For infrared I am thinking mostly near IR through thermal IR. For ultraviolet I am thinking mostly UVA, UVB, and UVC.

What sights would stand out to someone who has suddenly developed the ability to perceive in infrared and/or ultraviolet?

1. What light sources would stand out as having more or less UV and IR radiation than others, or a dramatic mismatch between one of those and the visible spectrum?

e.g. sunlight vs. moonlight, fire, lightning, stars, planets. What other than fire and bodies emit IR? What about UV? That sort of thing.

2. What objects would reflect or block or let through UV and IR radiation noticeably more or less?

How do he shadows of leaves, look in IR or UV? Do mirrors reflect different parts of the spectrum differently? Do trees? Are some things opaque to UV or IR that are transparent to visible light or vice versa? Etc.

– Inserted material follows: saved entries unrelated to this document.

/-- OPX of a count operand: I above n (R315, R322). -/
def Count.opx {w : Nat} : Count w → Nat
  | .reg _ => 0
  | .imm n => 2 ^ w + n.toNat

/-- The register of a count operand. -/
def Count.breg {w : Nat} : Count w → Option Reg
  | .reg b => some b
  | .imm _ => none

/-- The count operand of OPX and field B. -/
def Count.of (w opx b : Nat) : Count w := if bit opx w then .imm (.ofNat w opx) else .reg (.ofNat 8 b)

/-- OPX of `bcast` (R322). -/
def bcastOpx : Option (BitVec 5) → Nat
  | none => 0
  | some n => 32 + n.toNat

/-- EXT or IMM24 bits of a cell reference (R372). -/
def cellBits : CellRef → Nat
  | none => 0
  | some n => 2 ^ 15 + n.toNat

/-- The cell reference of EXT or IMM24 bits (R372). -/
def cellOf (e : Nat) : CellRef := if bit e 15 then some (.ofNat 15 e) else none

/-- EXT of a tile shape (R341). -/
def TileShape.ext : TileShape → Nat
  | .imm r b _ => r.toNat + 64 * b.toNat
  | .reg _ _ => 2 ^ 15

/-- IMM32 of a tile shape (R341). -/
def TileShape.imm32 : TileShape → Nat
  | .imm _ _ s => s.toNat
  | .reg _ _ => 0

/-- Register C of a tile shape (R341). -/
def TileShape.creg : TileShape → Option Reg
  | .imm .. => none
  | .reg c _ => some c

/-- Register X of a tile shape (R341). -/
def TileShape.xreg : TileShape → Option Reg
  | .imm .. => none
  | .reg _ x => some x

/-- The tile shape of EXT, IMM32, C and X (R341). -/
def TileShape.of (ext imm c x : Nat) : TileShape :=
  if bit ext 15 then .reg (.ofNat 8 c) (.ofNat 8 x)
  else .imm (.ofNat 6 ext) (.ofNat 4 (ext / 64)) (.ofNat 32 imm)

/-- OPX of a scope operand (R363). -/
def FsRef.opx : FsRef → Nat
  | .imm s => s.toNat
  | .reg _ => 256

/-- Register A of a scope operand (R363). -/
def FsRef.areg : FsRef → Option Reg
  | .imm _ => none
  | .reg a => some a

/-- The scope operand of OPX and field A (R363). -/
def FsRef.of (opx a : Nat) : FsRef := if bit opx 8 then .reg (.ofNat 8 a) else .imm (.ofNat 8 opx)

/-- OPX of a matrix operation (R394). -/
def MmaF.opx (f : MmaF) : Nat :=
  f.dslot.toNat + 64 * f.q.toNat + 256 * f.sh.toNat + 512 * f.af.code + 4096 * f.bf.code + 2 ^ 15 * f.za.toNat

/-- EXT of a chained operation (R394). -/
def ChainF.ext (s : ChainF) : Nat := s.sslot.toNat + 64 * s.hs.toNat

/-! ## Operand shapes -/

/-- What a register field holds (R299, R327): unused, destination, destination pair, four destinations, source, source
pair, window base. -/
inductive Opd where
  | none
  | d (r : Reg)
  | dp (r : Reg)
  | d4 (r : Reg)
  | src (r : Reg)
  | pair (r : Reg)
  | win (r : Reg)
  deriving DecidableEq, Repr

/-- The number a field holds; unused fields hold zero (R182). -/
def Opd.field : Opd → Nat
  | .none => 0
  | .d r | .dp r | .d4 r | .src r | .pair r | .win r => r.toNat

/-- A destination of type t: a pair for a 64-bit type (R280). -/
def Opd.dst (t : Ty) (r : Reg) : Opd := if t.is64 then .dp r else .d r

/-- A source of type t: a pair for a 64-bit type (R280). -/
def Opd.srcOf (t : Ty) (r : Reg) : Opd := if t.is64 then .pair r else .src r

/-- An address: a pair in the virtual space, one register otherwise (R329). -/
def Opd.inSpace (s : Spc) (r : Reg) : Opd := if s = .va then .pair r else .src r

/-- A source pair that may be absent. -/
def Opd.optPair : Option Reg → Opd
  | .none => .none
  | some r => .pair r

/-- A source that may be absent. -/
def Opd.count : Option Reg → Opd
  | .none => .none
  | some r => .src r

/-- Whether the field names a register that is read as a source (R184). -/
def Opd.isSource : Opd → Bool
  | .src _ | .pair _ => true
  | _ => false

/-- Alignment of the register number: pairs are even (R180), groups of four a multiple of 4 (R327, R362). -/
def Opd.aligned : Opd → Bool
  | .dp r | .pair r => r.toNat % 2 == 0
  | .d4 r => r.toNat % 4 == 0
  | _ => true

/-- Registers a field names; the base alone for a window (R180, R299). -/
def Opd.regs : Opd → List Nat
  | .none => []
  | .d r | .src r | .win r => [r.toNat]
  | .dp r | .pair r => [r.toNat, r.toNat + 1]
  | .d4 r => [r.toNat, r.toNat + 1, r.toNat + 2, r.toNat + 3]

/-- Latency classes (R282). -/
inductive Lat where
  | f | l | w
  deriving DecidableEq, Repr

/-- The operand fields of an instruction, its control fields, latency class and whether it is privileged. -/
structure Shape where
  ctl : Ctl := ⟨none, .none, false⟩
  d : Opd := .none
  a : Opd := .none
  b : Opd := .none
  c : Opd := .none
  x : Opd := .none
  lat : Lat := .f
  priv : Bool := false
  deriving DecidableEq, Repr, Inhabited

/-- Whether an event is a command of a queue (R72, R73). -/
def Instr.isCommand : Instr → Bool
  | .unknownCommand .. | .queueCreate .. | .queueDestroy .. | .partCreate .. | .partSet .. | .partDestroy ..
  | .ctxCreate .. | .ctxDestroy .. | .mapPages .. | .unmapPages .. | .discardRange .. | .launch ..
  | .cancel .. | .leasePolicy .. | .leaseNow .. | .retireRead .. | .attest .. | .domainSplit ..
  | .domainMerge .. | .patchStage .. | .resetWarm .. | .resetFull .. | .mgmtRead .. | .mgmtWrite .. => true
  | _ => false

_{[edit note: I changed this from the hard-science tag to science-based after editing it earlier.]}

Answer 1

The world will look mostly the same, but there will be some small differences. For example, while you will technically now be able to see UV/IR light from the sun, it will not be noticeable because the sun emits such a broad spectrum of light that any particular additions won't matter.

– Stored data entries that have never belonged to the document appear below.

-- ==== Sys2Proof/Machine/Transcend.lean ====
section
/-! DEFINITION. The special functions of R386: values of 2^a, log2, sin, cos and tanh to far more digits than FP32 holds,
rounded once. Fixed-point series with constants of 640 fraction bits; log entry 9 says what their precision rests on. -/

namespace Sys2Proof.Machine

/-- Fraction bits of the constants. -/
def constBits : Nat := 640

/-- π × 2^640, rounded down. -/
def piConst : Nat :=
  0x3243f6a8885a308d313198a2e03707344a4093822299f31d0082efa98ec4e6c89452821e638d01377be5466cf34e90c6cc0ac29b7c97c50dd3f84d5b5b54709179216d5d98979fb1bd1310ba698dfb5ac

/-- ln 2 × 2^640, rounded down. -/
def ln2Const : Nat :=
  0xb17217f7d1cf79abc9e3b39803f2f6af40f343267298b62d8a0d175b8baafa2be7b876206debac98559552fb4afa1b10ed2eae35c138214427573b291169b8253e96ca16224ae8c51acbda11317c387e

/-- A constant with p fraction bits. -/
def constAt (c p : Nat) : Int := (c / 2 ^ (constBits - p) : Nat)

/-- A dyadic number in fixed point with p fraction bits, rounded down. -/
def toFix (p : Nat) (x : Int) (e : Int) : Int :=
  if 0 ≤ e + p then x * 2 ^ (e + p).toNat else x.fdiv (2 ^ (-(e + p)).toNat)

/-- Product in fixed point. -/
def mulFix (p : Nat) (a b : Int) : Int := (a * b).fdiv (2 ^ p)

/-- The sum of terms t, t·x/(k+1)·…: the exponential series from term k on. -/
def expSeries (p : Nat) (x : Int) : Nat → Nat → Int → Int
  | 0, _, _ => 0
  | n + 1, k, t => t + expSeries p x n (k + 1) ((mulFix p t x).fdiv (k + 1))

/-- e^x for 0 ≤ x < 1. -/
def expFix (p : Nat) (x : Int) : Int := expSeries p x 80 0 (2 ^ p)

/-- Alternating series of sine (k = 1) and cosine (k = 0): each term is the last × −x²/((k+1)(k+2)). -/
def trigSeries (p : Nat) (x2 : Int) : Nat → Nat → Int → Int
  | 0, _, _ => 0
  | n + 1, k, t => t + trigSeries p x2 n (k + 2) (-(mulFix p t x2).fdiv ((k + 1) * (k + 2)))

/-- sin r for |r| ≤ π/4. -/
def sinFix (p : Nat) (r : Int) : Int := trigSeries p (mulFix p r r) 50 1 r

/-- cos r for |r| ≤ π/4. -/
def cosFix (p : Nat) (r : Int) : Int := trigSeries p (mulFix p r r) 50 0 (2 ^ p)

/-- z + z³/3 + z⁵/5 + …, from the term t = z^k on. -/
def atanhSeries (p : Nat) (z2 : Int) : Nat → Nat → Int → Int
  | 0, _, _ => 0
  | n + 1, k, t => t.fdiv k + atanhSeries p z2 n (k + 2) (mulFix p t z2)

/-- A fixed-point value that is not exact, rounded to FP32 under RNE. -/
def roundFix (v : Int) (e : Int) : FRes := f32.round .rne false (v < 0) v.natAbs e true

/-- 2^a (R386). -/
def fexp2 (a : Nat) : FRes :=
  match f32.num a with
  | .nan s => f32.nanRes s
  | .inf false => ⟨f32.inf false, {}⟩
  | .inf true => ⟨f32.zero false, {}⟩
  | .fin neg m e =>
    if m = 0 then ⟨0x3F800000, {}⟩
    else
      let x := signed neg m
      let big : Int := 8 + Nat.log2 m + e
      if 20 ≤ big then (if neg then f32.round .rne false false 1 (-400) true else f32.round .rne false false 1 400 true)
      else
        let p := 200
        let fl := toFix 0 x e
        let frac := toFix p x e - fl * 2 ^ p
        if frac = 0 && (0 ≤ e || m % 2 ^ (-e).toNat = 0) then f32.round .rne false false 1 fl false
        else
          let v := expFix p (mulFix p frac (constAt ln2Const p))
          f32.round .rne false false v.toNat (fl - p) true

/-- log2 a (R386). -/
def flog2 (a : Nat) : FRes :=
  match f32.num a with
  | .nan s => f32.nanRes s
  | .inf false => ⟨f32.inf false, {}⟩
  | .inf true => f32.nanRes true
  | .fin neg m e =>
    if m = 0 then ⟨f32.inf true, { dz := true }⟩
    else if neg then f32.nanRes true
    else
      let l := Nat.log2 m
      -- a = y × 2^k with 0.75 ≤ y < 1.5
      let up := 3 * 2 ^ l ≤ 2 * m
      let k : Int := (l : Int) + e + (if up then 1 else 0)
      let den := if up then 2 ^ (l + 1) else 2 ^ l
      if m = 2 ^ l then f32.round .rne false (k < 0) k.natAbs 0 false
      else
        let p := 256
        let z := (((m : Int) - den) * 2 ^ p).fdiv (m + den)
        let ln := 2 * atanhSeries p (mulFix p z z) 60 1 z
        let log := (ln * 2 ^ p).fdiv (constAt ln2Const p)
        roundFix (k * 2 ^ p + log) (-p)

/-- Sine (cosine where cos) of a finite argument (R386): |a| = n·π/2 + r, |r| ≤ π/4. -/
def trig (cos neg : Bool) (m : Nat) (e : Int) : FRes :=
  let tiny := (-((Nat.log2 m : Int) + e)).toNat
  let p := 220 + tiny
  let half := constAt piConst (p + 140)
  -- |a| and π/2 with p + 140 fraction bits
  let x := toFix (p + 140) m e
  let n := (2 * x + half / 2).fdiv half
  let r := (x - (n * half).fdiv 2).fdiv (2 ^ 140)
  let q := ((n + (if cos then 1 else 0)) % 4).toNat
  let v := if q % 2 = 1 then cosFix p r else sinFix p r
  let v := if 2 ≤ q then -v else v
  roundFix (if neg && !cos then -v else v) (-p)

/-- sin a (R386). -/
def fsin (a : Nat) : FRes :=
  match f32.num a with
  | .nan s => f32.nanRes s
  | .inf _ => f32.nanRes true
  | .fin neg m e => if m = 0 then ⟨a, {}⟩ else trig false neg m e

/-- cos a (R386). -/
def fcos (a : Nat) : FRes :=
  match f32.num a with
  | .nan s => f32.nanRes s
  | .inf _ => f32.nanRes true
  | .fin neg m e => if m = 0 then ⟨0x3F800000, {}⟩ else trig true neg m e

/-- tanh a (R386), as (e^2a − 1) / (e^2a + 1); beyond 16 it rounds to 1. -/
def ftanh (a : Nat) : FRes :=
  match f32.num a with
  | .nan s => f32.nanRes s
  | .inf neg => ⟨if neg then 0xBF800000 else 0x3F800000, {}⟩
  | .fin neg m e =>
    if m = 0 then ⟨a, {}⟩
    else
      let l : Int := (Nat.log2 m : Int) + e
      if 4 ≤ l then ⟨if neg then 0xBF800000 else 0x3F800000, { nx := true }⟩
      else
        let p := 160 + (if l < 0 then 2 * (-l).toNat else 0)
        let p' := if constBits < p then constBits else p
        let y := toFix p' (2 * m) e
        let ln2 := constAt ln2Const p'
        let n := y.fdiv ln2
        let ex := expFix p' (y - n * ln2) * 2 ^ n.toNat
        let one : Int := 2 ^ p'
        let v := ((ex - one) * one).fdiv (ex + one)
        roundFix (if neg then -v else v) (-p')

end Sys2Proof.Machine
end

• The color of the sky will be slightly more UV-looking due to Raleigh scattering in the atmosphere.
• All screens will be somewhat "off". Right now, color screens are calibrated to look most like the real world to a human eye. However, if we change what the human eye can see, then current screens will not be able to represent it accurately. If you take a picture of something UV/IR-colored, the camera could pick it up depending on the lens filters, but will register as a combination of red, green, and blue light, therefore looking different when viewed on a screen.
• Security cameras, remotes, and phones will all flash lights at you. Security cameras have big IR flashlights on them, remotes communicate with IR light, and your iPhone X will flash an IR light in your face every time you unlock it.
• Foliage will look different. "Green" plants reflect sunlight in green and infrared wavelengths, so lots of plants will change color. Two plants that were the same color might not be anymore.
• Some things will look slightly more tinted, some things will look slightly more visible. Remember, you are not losing the ability to see anything, so a window that blocks UV light (aka all windows) will let the same amount of light as before, but the outside is slightly brighter due to the UV light, so it would appear slightly tinted. On the other hand, some plastics let UV light through but not normal light, so these would appear translucent and UV-colored where they were previously opaque.
• Mirrors will appear the same as before. Lenses/glasses might give you some chromatic aberration in the UV/IR spectrums that would have gone unnoticed before, but I doubt this will be noticeable.
• Unfortunately, stars, planets, and the rest of space will look the same. All the cool astrophotography you see is done with sensitive equipment over long periods of time, picking up way more light than a human could see. At best, it's a tiny bit brighter because of the extra photons you can pick up, but the extra brightness of your environment would cancel it out.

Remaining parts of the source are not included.